YOUR GOAL - Your output should be the entries below, from the first line up to and including the line with "d.cmds := rfl", reproduced exactly and with no other lines.

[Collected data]
────────
/-! ### modQueue -/
@[simp] theorem modQueue_now (d : Dev) (q : Nat) (f : Queue → Queue) : (modQueue d q f).now = d.now := rfl
@[simp] theorem modQueue_freeCtr (d : Dev) (q : Nat) (f : Queue → Queue) : (modQueue d q f).freeCtr = d.freeCtr := rfl
@[simp] theorem modQueue_out (d : Dev) (q : Nat) (f : Queue → Queue) : (modQueue d q f).out = d.out := rfl
@[simp] theorem modQueue_pwr (d : Dev) (q : Nat) (f : Queue → Queue) : (modQueue d q f).pwr = d.pwr := rfl
@[simp] theorem modQueue_boot (d : Dev) (q : Nat) (f : Queue → Queue) : (modQueue d q f).boot = d.boot := rfl
@[simp] theorem modQueue_flashIf (d : Dev) (q : Nat) (f : Queue → Queue) : (modQueue d q f).flashIf = d.flashIf := rfl
@[simp] theorem modQueue_host (d : Dev) (q : Nat) (f : Queue → Queue) : (modQueue d q f).host = d.host := rfl
@[simp] theorem modQueue_spdm (d : Dev) (q : Nat) (f : Queue → Queue) : (modQueue d q f).spdm = d.spdm := rfl
@[simp] theorem modQueue_cmds (d : Dev) (q : Nat) (f : Queue → Queue) : (modQueue d q f).cmds = d.cmds := rfl
@[simp] theorem modQueue_nextCid (d : Dev) (q : Nat) (f : Queue → Queue) : (modQueue d q f).nextCid = d.nextCid := rfl
@[simp] theorem modQueue_rr (d : Dev) (q : Nat) (f : Queue → Queue) : (modQueue d q f).rr = d.rr := rfl
@[simp] theorem modQueue_tables (d : Dev) (q : Nat) (f : Queue → Queue) : (modQueue d q f).tables = d.tables := rfl
@[simp] theorem modQueue_loading (d : Dev) (q : Nat) (f : Queue → Queue) : (modQueue d q f).loading = d.loading := rfl
@[simp] theorem modQueue_configGen (d : Dev) (q : Nat) (f : Queue → Queue) : (modQueue d q f).configGen = d.configGen := rfl
@[simp] theorem modQueue_ctxs (d : Dev) (q : Nat) (f : Queue → Queue) : (modQueue d q f).ctxs = d.ctxs := rfl
@[simp] theorem modQueue_eng (d : Dev) (q : Nat) (f : Queue → Queue) : (modQueue d q f).eng = d.eng := rfl
@[simp] theorem modQueue_launches (d : Dev) (q : Nat) (f : Queue → Queue) : (modQueue d q f).launches = d.launches := rfl
@[simp] theorem modQueue_nextLaunch (d : Dev) (q : Nat) (f : Queue → Queue) : (modQueue d q f).nextLaunch = d.nextLaunch := rfl
@[simp] theorem modQueue_running (d : Dev) (q : Nat) (f : Queue → Queue) : (modQueue d q f).running = d.running := rfl
@[simp] theorem modQueue_xfers (d : Dev) (q : Nat) (f : Queue → Queue) : (modQueue d q f).xfers = d.xfers := rfl
@[simp] theorem modQueue_nextXfer (d : Dev) (q : Nat) (f : Queue → Queue) : (modQueue d q f).nextXfer = d.nextXfer := rfl
@[simp] theorem modQueue_mem (d : Dev) (q : Nat) (f : Queue → Queue) : (modQueue d q f).mem = d.mem := rfl
@[simp] theorem modQueue_parts (d : Dev) (q : Nat) (f : Queue → Queue) : (modQueue d q f).parts = d.parts := rfl
@[simp] theorem modQueue_reqs (d : Dev) (q : Nat) (f : Queue → Queue) : (modQueue d q f).reqs = d.reqs := rfl
@[simp] theorem modQueue_kvGens (d : Dev) (q : Nat) (f : Queue → Queue) : (modQueue d q f).kvGens = d.kvGens := rfl
@[simp] theorem modQueue_fabric (d : Dev) (q : Nat) (f : Queue → Queue) : (modQueue d q f).fabric = d.fabric := rfl
@[simp] theorem modQueue_colls (d : Dev) (q : Nat) (f : Queue → Queue) : (modQueue d q f).colls = d.colls := rfl
@[simp] theorem modQueue_weights (d : Dev) (q : Nat) (f : Queue → Queue) : (modQueue d q f).weights = d.weights := rfl
@[simp] theorem modQueue_gov (d : Dev) (q : Nat) (f : Queue → Queue) : (modQueue d q f).gov = d.gov := rfl
@[simp] theorem modQueue_tally (d : Dev) (q : Nat) (f : Queue → Queue) : (modQueue d q f).tally = d.tally := rfl

/-! ### modCmd -/
@[simp] theorem modCmd_cmds (d : Dev) (c : Nat) (f : Cmd → Cmd) : (modCmd d c f).cmds = smUpd d.cmds c f := rfl
@[simp] theorem modCmd_now (d : Dev) (c : Nat) (f : Cmd → Cmd) : (modCmd d c f).now = d.now := rfl
@[simp] theorem modCmd_freeCtr (d : Dev) (c : Nat) (f : Cmd → Cmd) : (modCmd d c f).freeCtr = d.freeCtr := rfl
@[simp] theorem modCmd_out (d : Dev) (c : Nat) (f : Cmd → Cmd) : (modCmd d c f).out = d.out := rfl
@[simp] theorem modCmd_pwr (d : Dev) (c : Nat) (f : Cmd → Cmd) : (modCmd d c f).pwr = d.pwr := rfl
@[simp] theorem modCmd_boot (d : Dev) (c : Nat) (f : Cmd → Cmd) : (modCmd d c f).boot = d.boot := rfl
@[simp] theorem modCmd_flashIf (d : Dev) (c : Nat) (f : Cmd → Cmd) : (modCmd d c f).flashIf = d.flashIf := rfl
@[simp] theorem modCmd_host (d : Dev) (c : Nat) (f : Cmd → Cmd) : (modCmd d c f).host = d.host := rfl
@[simp] theorem modCmd_spdm (d : Dev) (c : Nat) (f : Cmd → Cmd) : (modCmd d c f).spdm = d.spdm := rfl
@[simp] theorem modCmd_queues (d : Dev) (c : Nat) (f : Cmd → Cmd) : (modCmd d c f).queues = d.queues := rfl
@[simp] theorem modCmd_nextCid (d : Dev) (c : Nat) (f : Cmd → Cmd) : (modCmd d c f).nextCid = d.nextCid := rfl
@[simp] theorem modCmd_rr (d : Dev) (c : Nat) (f : Cmd → Cmd) : (modCmd d c f).rr = d.rr := rfl
@[simp] theorem modCmd_tables (d : Dev) (c : Nat) (f : Cmd → Cmd) : (modCmd d c f).tables = d.tables := rfl
@[simp] theorem modCmd_loading (d : Dev) (c : Nat) (f : Cmd → Cmd) : (modCmd d c f).loading = d.loading := rfl
@[simp] theorem modCmd_configGen (d : Dev) (c : Nat) (f : Cmd → Cmd) : (modCmd d c f).configGen = d.configGen := rfl
@[simp] theorem modCmd_ctxs (d : Dev) (c : Nat) (f : Cmd → Cmd) : (modCmd d c f).ctxs = d.ctxs := rfl
@[simp] theorem modCmd_eng (d : Dev) (c : Nat) (f : Cmd → Cmd) : (modCmd d c f).eng = d.eng := rfl
@[simp] theorem modCmd_launches (d : Dev) (c : Nat) (f : Cmd → Cmd) : (modCmd d c f).launches = d.launches := rfl
@[simp] theorem modCmd_nextLaunch (d : Dev) (c : Nat) (f : Cmd → Cmd) : (modCmd d c f).nextLaunch = d.nextLaunch := rfl
@[simp] theorem modCmd_running (d : Dev) (c : Nat) (f : Cmd → Cmd) : (modCmd d c f).running = d.running := rfl
@[simp] theorem modCmd_xfers (d : Dev) (c : Nat) (f : Cmd → Cmd) : (modCmd d c f).xfers = d.xfers := rfl
@[simp] theorem modCmd_nextXfer (d : Dev) (c : Nat) (f : Cmd → Cmd) : (modCmd d c f).nextXfer = d.nextXfer := rfl
@[simp] theorem modCmd_mem (d : Dev) (c : Nat) (f : Cmd → Cmd) : (modCmd d c f).mem = d.mem := rfl
@[simp] theorem modCmd_parts (d : Dev) (c : Nat) (f : Cmd → Cmd) : (modCmd d c f).parts = d.parts := rfl
@[simp] theorem modCmd_reqs (d : Dev) (c : Nat) (f : Cmd → Cmd) : (modCmd d c f).reqs = d.reqs := rfl
@[simp] theorem modCmd_kvGens (d : Dev) (c : Nat) (f : Cmd → Cmd) : (modCmd d c f).kvGens = d.kvGens := rfl
@[simp] theorem modCmd_fabric (d : Dev) (c : Nat) (f : Cmd → Cmd) : (modCmd d c f).fabric = d.fabric := rfl
@[simp] theorem modCmd_colls (d : Dev) (c : Nat) (f : Cmd → Cmd) : (modCmd d c f).colls = d.colls := rfl
@[simp] theorem modCmd_weights (d : Dev) (c : Nat) (f : Cmd → Cmd) : (modCmd d c f).weights = d.weights := rfl
@[simp] theorem modCmd_gov (d : Dev) (c : Nat) (f : Cmd → Cmd) : (modCmd d c f).gov = d.gov := rfl
@[simp] theorem modCmd_tally (d : Dev) (c : Nat) (f : Cmd → Cmd) : (modCmd d c f).tally = d.tally := rfl
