/-- The view of a RESULT.READ that begins: its slot has counted it, and only the command and the slot differ. -/
theorem captureSlot_began {s : State} {cid : Nat} {c : Cmd} (hruns : Runs s 0x0D01 cid c) (hsnap : c.snap = none) :
    ∃ cmds, captureSlot (began s cid) cid c =
        { s.dev with cmds := cmds, queues := (setQueue s.dev c.queue (slotRead (queueOf s.dev c.queue) c)).queues } ∧
      smFind cmds cid = some { c with phase := .running, snap := some (readSlot (namedSlot (queueOf s.dev c.queue) c)) } ∧
      ∀ k, k ≠ cid → smFind cmds k = smFind s.dev.cmds k := by
  refine ⟨_, captureSlot_of_no_view hsnap, ?_, fun k hk => (smFind_smUpd_ne _ _ hk).trans (smFind_began_ne s hk)⟩
  exact (smFind_smUpd_same ..).trans (congrArg _ (smFind_began_same hruns))

/-- A RESULT.READ of a READY slot counts itself in the slot, writes what it read, and ends OK. -/
theorem resultRead_ready {s : State} {cid : Nat} {c : Cmd} (hruns : Runs s 0x0D01 cid c) (hsnap : c.snap = none) (hbme : s.dev.host.bme = true)
    (hready : (namedSlot (queueOf s.dev c.queue) c).state = .ready) : Completes (.resultRead cid) s (fun t =>
      let y := readSlot (namedSlot (queueOf s.dev c.queue) c)
      t = { s with dev := { s.dev with cmds := t.dev.cmds, queues := t.dev.queues, out := t.dev.out } } ∧
      (∀ q, queueOf t.dev q = if q = c.queue then slotRead (queueOf s.dev c.queue) c else queueOf s.dev q) ∧
      t.dev.out = (bulkWrite s.dev (par c 0x18 8) (readOut c y)).out ∧
      ∃ r, finOf t cid = some (0#16, BitVec.ofNat 16 (b2n y.rpt + 2 * b2n (decide (par c 0x20 4 < 32 + y.payload.length))), r)) := by
  have hy : (readSlot (namedSlot (queueOf s.dev c.queue) c)).state = .ready := (congrArg Slot.state (readSlot_of_ready hready)).trans hready
  obtain ⟨cmds, hcapture, hcmd, hother⟩ := captureSlot_began hruns hsnap
  obtain ⟨msgs, hwrite⟩ := bulkWrite_eq (par c 0x18 8) (readOut c (readSlot (namedSlot (queueOf s.dev c.queue) c)))
  have hbody := stepResultRead_ready hcapture hcmd rfl hbme hy
  rw [hwrite] at hbody
  refine (completes_finish rfl hruns hbody hother hcmd (fin_of_runs (c := c) hruns)).imp ?_
  rintro t ⟨hframe, -, hfin, -⟩
  refine ⟨by rw [hframe], fun q => ?_, by rw [hframe, hwrite], _, hfin⟩
  rw [hframe]
  exact queueOf_setQueue s.dev c.queue q _

/-- Settles O29: each command's step, with the lateness of a command by what made it late. -/
theorem commandsEndWithOneFinalRecord : Obligations.CommandsEndWithOneFinalRecord := by
  intro s cid c
  refine ⟨fun hruns => ?_, fun f hc hf hroom => ?_, fun q hreplay hwaiting hhold hbme hfits =>
    holdBufferDrain_writes q hreplay hwaiting hhold hbme hfits, fun hruns hsnap hbme => ?_⟩
  · exact (completes_finish_only rfl hruns rfl).imp fun t ⟨honly, hfin, _⟩ => ⟨honly, hfin⟩
  · have hplace {st det : BitVec 16} {tally : Tally} := places_of_lateStatus (st := st) (det := det) (tally := tally) hc hf hroom
    refine ⟨fun hst => hplace (lateStatus_of_not_ok hst), fun htime hreq => hplace (lateStatus_of_on_time htime hreq),
      fun x hdue hpast hok hreq => ⟨fun hhot => ?_, fun hhot hstall hwait => ?_, fun hhot hwait => ?_⟩, fun r htime hreq hmissed hok => ?_⟩
    · obtain ⟨tally, h⟩ := lateStatus_of_throttled hdue hpast hok hreq hhot
      exact hplace h
    · exact hplace (lateStatus_of_stalled hdue hpast hok hreq hhot hstall hwait)
    · obtain ⟨tally, h⟩ := lateStatus_of_late hdue hpast hok hreq hhot hwait
      exact hplace h
    · obtain ⟨tally, h⟩ := lateStatus_of_missed_goal htime hok hreq hmissed
      exact hplace h
  · intro k x y size hready
    have hcount : readSlot (namedSlot (queueOf s.dev c.queue) c) = y := readSlot_of_ready hready
    refine (resultRead_ready hruns hsnap hbme hready).imp fun t ⟨hframe, hqueues, hout, r, hfin⟩ => ⟨hframe, fun q j => ?_, ?_, r, ?_⟩
    · by_cases hq : q = c.queue
      · rw [hqueues, if_pos hq, slots_slotRead, hq, ← hcount]
        simp only [true_and]
        rfl
      · rw [hqueues, if_neg hq, if_neg (fun h => hq h.1)]
    · exact hout.trans (by rw [readOut, hcount])
    · exact hfin.trans (by rw [hcount])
────────
ANSWER BELOW -
/-! ### modQueue -/
@[simp] theorem modQueue_now (d : Dev) (q : Nat) (f : Queue → Queue) : (modQueue d q f).now = d.now := rfl
@[simp] theorem modQueue_freeCtr (d : Dev) (q : Nat) (f : Queue → Queue) : (modQueue d q f).freeCtr = d.freeCtr := rfl
@[simp] theorem modQueue_out (d : Dev) (q : Nat) (f : Queue → Queue) : (modQueue d q f).out = d.out := rfl
@[simp] theorem modQueue_pwr (d : Dev) (q : Nat) (f : Queue → Queue) : (modQueue d q f).pwr = d.pwr := rfl
@[simp] theorem modQueue_boot (d : Dev) (q : Nat) (f : Queue → Queue) : (modQueue d q f).boot = d.boot := rfl
@[simp] theorem modQueue_flashIf (d : Dev) (q : Nat) (f : Queue → Queue) : (modQueue d q f).flashIf = d.flashIf := rfl
@[simp] theorem modQueue_host (d : Dev) (q : Nat) (f : Queue → Queue) : (modQueue d q f).host = d.host := rfl
@[simp] theorem modQueue_spdm (d : Dev) (q : Nat) (f : Queue → Queue) : (modQueue d q f).spdm = d.spdm := rfl
@[simp] theorem modQueue_cmds (d : Dev) (q : Nat) (f : Queue → Queue) : (modQueue d q f).cmds = d.cmds := rfl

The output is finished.